Task instructions - How many lines in the records below contain the word "every"? Give only the number.
↓
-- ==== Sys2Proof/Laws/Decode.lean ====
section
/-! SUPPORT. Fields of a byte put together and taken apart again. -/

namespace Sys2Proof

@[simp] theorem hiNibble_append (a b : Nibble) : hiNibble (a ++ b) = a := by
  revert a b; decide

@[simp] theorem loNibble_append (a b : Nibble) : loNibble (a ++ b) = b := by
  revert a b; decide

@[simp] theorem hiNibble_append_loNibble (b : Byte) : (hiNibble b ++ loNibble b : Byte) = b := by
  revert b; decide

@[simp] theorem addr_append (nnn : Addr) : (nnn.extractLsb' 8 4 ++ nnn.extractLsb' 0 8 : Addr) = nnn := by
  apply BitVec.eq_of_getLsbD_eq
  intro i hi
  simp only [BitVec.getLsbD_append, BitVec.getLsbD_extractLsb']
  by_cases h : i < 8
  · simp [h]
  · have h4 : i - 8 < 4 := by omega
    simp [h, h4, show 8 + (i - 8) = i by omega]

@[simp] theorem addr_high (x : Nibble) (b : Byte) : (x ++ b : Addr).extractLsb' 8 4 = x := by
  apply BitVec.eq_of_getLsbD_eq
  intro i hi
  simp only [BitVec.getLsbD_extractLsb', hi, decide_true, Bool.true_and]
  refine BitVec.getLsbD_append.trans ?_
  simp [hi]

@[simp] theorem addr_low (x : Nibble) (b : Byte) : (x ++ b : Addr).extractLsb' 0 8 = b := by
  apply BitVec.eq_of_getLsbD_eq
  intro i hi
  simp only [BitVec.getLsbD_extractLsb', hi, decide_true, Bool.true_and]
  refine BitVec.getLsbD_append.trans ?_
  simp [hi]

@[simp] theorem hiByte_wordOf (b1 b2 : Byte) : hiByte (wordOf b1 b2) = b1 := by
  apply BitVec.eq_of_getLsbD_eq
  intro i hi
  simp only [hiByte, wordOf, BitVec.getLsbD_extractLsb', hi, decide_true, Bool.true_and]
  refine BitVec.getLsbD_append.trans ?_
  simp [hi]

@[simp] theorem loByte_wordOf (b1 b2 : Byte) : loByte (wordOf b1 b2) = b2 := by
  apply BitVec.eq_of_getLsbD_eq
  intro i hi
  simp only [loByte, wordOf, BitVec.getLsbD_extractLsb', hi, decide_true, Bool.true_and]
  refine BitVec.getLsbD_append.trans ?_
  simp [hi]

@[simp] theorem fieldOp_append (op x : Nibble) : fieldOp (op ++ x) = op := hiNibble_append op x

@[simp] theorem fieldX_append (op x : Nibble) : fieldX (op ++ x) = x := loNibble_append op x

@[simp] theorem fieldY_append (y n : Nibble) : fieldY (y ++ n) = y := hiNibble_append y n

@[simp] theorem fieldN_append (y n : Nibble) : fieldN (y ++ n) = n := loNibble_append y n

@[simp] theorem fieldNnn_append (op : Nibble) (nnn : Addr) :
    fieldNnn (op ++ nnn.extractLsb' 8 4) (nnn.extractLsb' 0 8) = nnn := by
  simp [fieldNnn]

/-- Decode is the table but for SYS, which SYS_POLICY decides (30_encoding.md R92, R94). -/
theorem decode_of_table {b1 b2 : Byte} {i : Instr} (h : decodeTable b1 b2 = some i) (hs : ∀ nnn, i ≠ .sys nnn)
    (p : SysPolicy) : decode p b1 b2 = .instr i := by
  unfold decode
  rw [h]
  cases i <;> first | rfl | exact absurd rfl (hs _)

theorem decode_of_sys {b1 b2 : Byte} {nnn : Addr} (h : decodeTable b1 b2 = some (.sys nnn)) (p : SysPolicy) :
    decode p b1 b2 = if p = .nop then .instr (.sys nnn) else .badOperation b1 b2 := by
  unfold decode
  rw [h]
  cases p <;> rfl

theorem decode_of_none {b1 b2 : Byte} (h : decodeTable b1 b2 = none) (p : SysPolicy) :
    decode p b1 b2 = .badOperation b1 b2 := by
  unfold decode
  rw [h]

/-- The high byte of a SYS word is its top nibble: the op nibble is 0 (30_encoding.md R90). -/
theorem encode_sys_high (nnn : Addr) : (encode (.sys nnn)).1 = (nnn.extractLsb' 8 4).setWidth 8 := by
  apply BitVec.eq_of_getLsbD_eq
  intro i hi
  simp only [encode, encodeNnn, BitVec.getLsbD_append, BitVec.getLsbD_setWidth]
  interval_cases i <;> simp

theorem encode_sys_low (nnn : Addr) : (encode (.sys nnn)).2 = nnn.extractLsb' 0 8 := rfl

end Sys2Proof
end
↑
↓
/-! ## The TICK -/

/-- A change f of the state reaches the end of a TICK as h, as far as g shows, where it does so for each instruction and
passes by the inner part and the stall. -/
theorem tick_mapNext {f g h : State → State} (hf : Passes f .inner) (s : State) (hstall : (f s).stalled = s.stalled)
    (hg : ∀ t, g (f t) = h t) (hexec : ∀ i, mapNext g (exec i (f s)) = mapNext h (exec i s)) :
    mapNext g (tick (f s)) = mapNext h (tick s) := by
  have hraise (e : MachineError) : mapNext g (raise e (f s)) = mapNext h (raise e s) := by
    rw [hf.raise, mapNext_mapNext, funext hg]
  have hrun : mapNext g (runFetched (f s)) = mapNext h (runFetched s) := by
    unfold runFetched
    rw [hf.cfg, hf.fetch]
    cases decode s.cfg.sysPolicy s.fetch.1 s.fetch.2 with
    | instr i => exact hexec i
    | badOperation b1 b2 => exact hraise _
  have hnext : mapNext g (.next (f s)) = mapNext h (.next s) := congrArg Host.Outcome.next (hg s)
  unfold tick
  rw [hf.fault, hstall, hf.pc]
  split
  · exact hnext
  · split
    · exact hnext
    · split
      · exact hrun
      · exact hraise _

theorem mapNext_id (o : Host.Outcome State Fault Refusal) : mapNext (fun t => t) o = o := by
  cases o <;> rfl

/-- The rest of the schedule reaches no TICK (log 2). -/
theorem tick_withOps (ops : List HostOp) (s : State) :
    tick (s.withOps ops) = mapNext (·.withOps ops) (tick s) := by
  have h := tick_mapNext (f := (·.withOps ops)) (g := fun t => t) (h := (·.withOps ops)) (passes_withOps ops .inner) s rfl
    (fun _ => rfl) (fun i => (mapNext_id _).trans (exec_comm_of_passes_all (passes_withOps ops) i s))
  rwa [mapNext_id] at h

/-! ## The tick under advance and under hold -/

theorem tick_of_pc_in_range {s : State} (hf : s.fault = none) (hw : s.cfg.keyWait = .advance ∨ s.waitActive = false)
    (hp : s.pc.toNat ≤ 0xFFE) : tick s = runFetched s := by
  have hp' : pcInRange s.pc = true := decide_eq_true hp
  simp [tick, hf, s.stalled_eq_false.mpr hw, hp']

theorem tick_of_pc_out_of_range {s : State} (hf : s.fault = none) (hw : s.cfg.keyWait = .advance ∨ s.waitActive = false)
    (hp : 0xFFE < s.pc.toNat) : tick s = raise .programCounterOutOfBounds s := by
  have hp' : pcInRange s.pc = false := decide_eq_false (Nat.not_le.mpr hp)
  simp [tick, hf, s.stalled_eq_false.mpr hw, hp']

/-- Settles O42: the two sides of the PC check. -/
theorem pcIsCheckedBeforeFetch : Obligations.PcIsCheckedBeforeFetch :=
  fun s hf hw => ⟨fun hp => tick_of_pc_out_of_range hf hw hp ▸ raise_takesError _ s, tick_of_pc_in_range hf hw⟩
↑
↓
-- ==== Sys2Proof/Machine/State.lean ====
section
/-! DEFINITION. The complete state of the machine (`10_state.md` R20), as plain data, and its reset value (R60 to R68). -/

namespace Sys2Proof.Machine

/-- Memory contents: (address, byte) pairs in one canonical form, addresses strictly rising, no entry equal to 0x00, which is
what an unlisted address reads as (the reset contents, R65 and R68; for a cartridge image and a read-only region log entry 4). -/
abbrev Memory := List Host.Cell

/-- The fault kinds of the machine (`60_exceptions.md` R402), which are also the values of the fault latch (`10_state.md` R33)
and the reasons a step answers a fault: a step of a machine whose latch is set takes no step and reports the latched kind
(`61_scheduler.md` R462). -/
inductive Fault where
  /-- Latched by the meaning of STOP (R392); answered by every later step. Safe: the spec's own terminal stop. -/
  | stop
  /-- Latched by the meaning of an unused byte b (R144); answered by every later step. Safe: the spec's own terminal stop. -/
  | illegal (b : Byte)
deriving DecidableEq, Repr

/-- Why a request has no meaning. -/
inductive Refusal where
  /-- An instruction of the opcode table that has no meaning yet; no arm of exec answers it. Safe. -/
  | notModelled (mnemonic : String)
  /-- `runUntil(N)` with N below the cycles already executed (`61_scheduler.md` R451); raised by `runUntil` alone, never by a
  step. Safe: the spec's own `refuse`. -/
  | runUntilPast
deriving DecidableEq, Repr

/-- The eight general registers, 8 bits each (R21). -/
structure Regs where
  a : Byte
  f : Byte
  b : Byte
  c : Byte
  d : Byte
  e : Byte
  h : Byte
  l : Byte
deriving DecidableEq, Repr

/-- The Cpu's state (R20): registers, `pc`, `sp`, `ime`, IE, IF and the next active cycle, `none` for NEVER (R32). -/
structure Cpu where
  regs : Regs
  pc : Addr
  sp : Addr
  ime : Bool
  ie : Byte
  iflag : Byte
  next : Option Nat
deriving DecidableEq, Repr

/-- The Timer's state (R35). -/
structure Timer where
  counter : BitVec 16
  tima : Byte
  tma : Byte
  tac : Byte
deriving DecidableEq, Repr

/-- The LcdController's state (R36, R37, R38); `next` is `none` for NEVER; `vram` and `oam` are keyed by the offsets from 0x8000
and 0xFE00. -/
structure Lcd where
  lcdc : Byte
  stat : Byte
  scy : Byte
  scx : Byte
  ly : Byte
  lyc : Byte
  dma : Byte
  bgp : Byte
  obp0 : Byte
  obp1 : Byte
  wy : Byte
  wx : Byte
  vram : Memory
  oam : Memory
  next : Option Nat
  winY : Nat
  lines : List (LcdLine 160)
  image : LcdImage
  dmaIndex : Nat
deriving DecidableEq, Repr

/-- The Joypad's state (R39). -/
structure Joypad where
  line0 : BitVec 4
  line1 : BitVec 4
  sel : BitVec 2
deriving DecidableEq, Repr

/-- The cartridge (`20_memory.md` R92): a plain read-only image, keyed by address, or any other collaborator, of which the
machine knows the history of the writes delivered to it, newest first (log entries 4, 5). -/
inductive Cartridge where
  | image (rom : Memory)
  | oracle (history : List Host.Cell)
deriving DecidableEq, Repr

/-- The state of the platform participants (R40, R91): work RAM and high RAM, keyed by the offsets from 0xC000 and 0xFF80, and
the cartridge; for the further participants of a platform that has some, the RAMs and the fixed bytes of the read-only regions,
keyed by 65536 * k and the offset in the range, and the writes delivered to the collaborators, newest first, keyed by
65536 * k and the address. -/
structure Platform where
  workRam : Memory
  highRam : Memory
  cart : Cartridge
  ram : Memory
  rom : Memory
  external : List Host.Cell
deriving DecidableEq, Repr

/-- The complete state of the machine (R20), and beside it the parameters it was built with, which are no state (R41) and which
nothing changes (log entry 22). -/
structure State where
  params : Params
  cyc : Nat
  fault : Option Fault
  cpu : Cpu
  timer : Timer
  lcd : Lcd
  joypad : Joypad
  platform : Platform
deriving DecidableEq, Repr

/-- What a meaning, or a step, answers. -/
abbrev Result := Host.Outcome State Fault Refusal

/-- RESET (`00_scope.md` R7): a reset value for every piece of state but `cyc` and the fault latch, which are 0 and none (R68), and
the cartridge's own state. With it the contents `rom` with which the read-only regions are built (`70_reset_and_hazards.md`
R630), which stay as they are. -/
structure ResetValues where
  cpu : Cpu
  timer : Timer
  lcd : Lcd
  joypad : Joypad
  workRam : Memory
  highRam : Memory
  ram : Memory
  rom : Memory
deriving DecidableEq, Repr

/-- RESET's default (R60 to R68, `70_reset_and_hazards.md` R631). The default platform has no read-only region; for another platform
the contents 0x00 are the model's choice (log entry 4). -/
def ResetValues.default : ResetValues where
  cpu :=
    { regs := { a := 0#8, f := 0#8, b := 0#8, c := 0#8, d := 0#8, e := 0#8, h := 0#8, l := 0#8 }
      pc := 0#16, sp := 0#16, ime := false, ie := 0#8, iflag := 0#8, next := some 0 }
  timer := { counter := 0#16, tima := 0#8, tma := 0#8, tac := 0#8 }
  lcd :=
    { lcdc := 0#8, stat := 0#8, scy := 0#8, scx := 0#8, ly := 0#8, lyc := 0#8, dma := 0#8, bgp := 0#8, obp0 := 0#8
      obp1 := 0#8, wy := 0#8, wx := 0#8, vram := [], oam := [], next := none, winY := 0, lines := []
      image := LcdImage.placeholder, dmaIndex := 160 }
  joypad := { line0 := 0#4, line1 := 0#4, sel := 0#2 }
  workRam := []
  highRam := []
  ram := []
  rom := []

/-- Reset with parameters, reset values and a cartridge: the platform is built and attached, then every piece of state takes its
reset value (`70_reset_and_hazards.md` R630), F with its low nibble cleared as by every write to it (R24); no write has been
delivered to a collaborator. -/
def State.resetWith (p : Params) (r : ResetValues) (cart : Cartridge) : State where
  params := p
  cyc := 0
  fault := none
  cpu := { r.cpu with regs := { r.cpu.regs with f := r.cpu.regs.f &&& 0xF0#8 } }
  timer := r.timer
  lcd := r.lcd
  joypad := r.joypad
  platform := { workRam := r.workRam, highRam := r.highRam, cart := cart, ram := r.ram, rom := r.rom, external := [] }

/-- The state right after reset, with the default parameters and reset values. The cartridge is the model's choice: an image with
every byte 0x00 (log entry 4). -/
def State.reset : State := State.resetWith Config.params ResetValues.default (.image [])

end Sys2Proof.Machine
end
↑
Task output - 6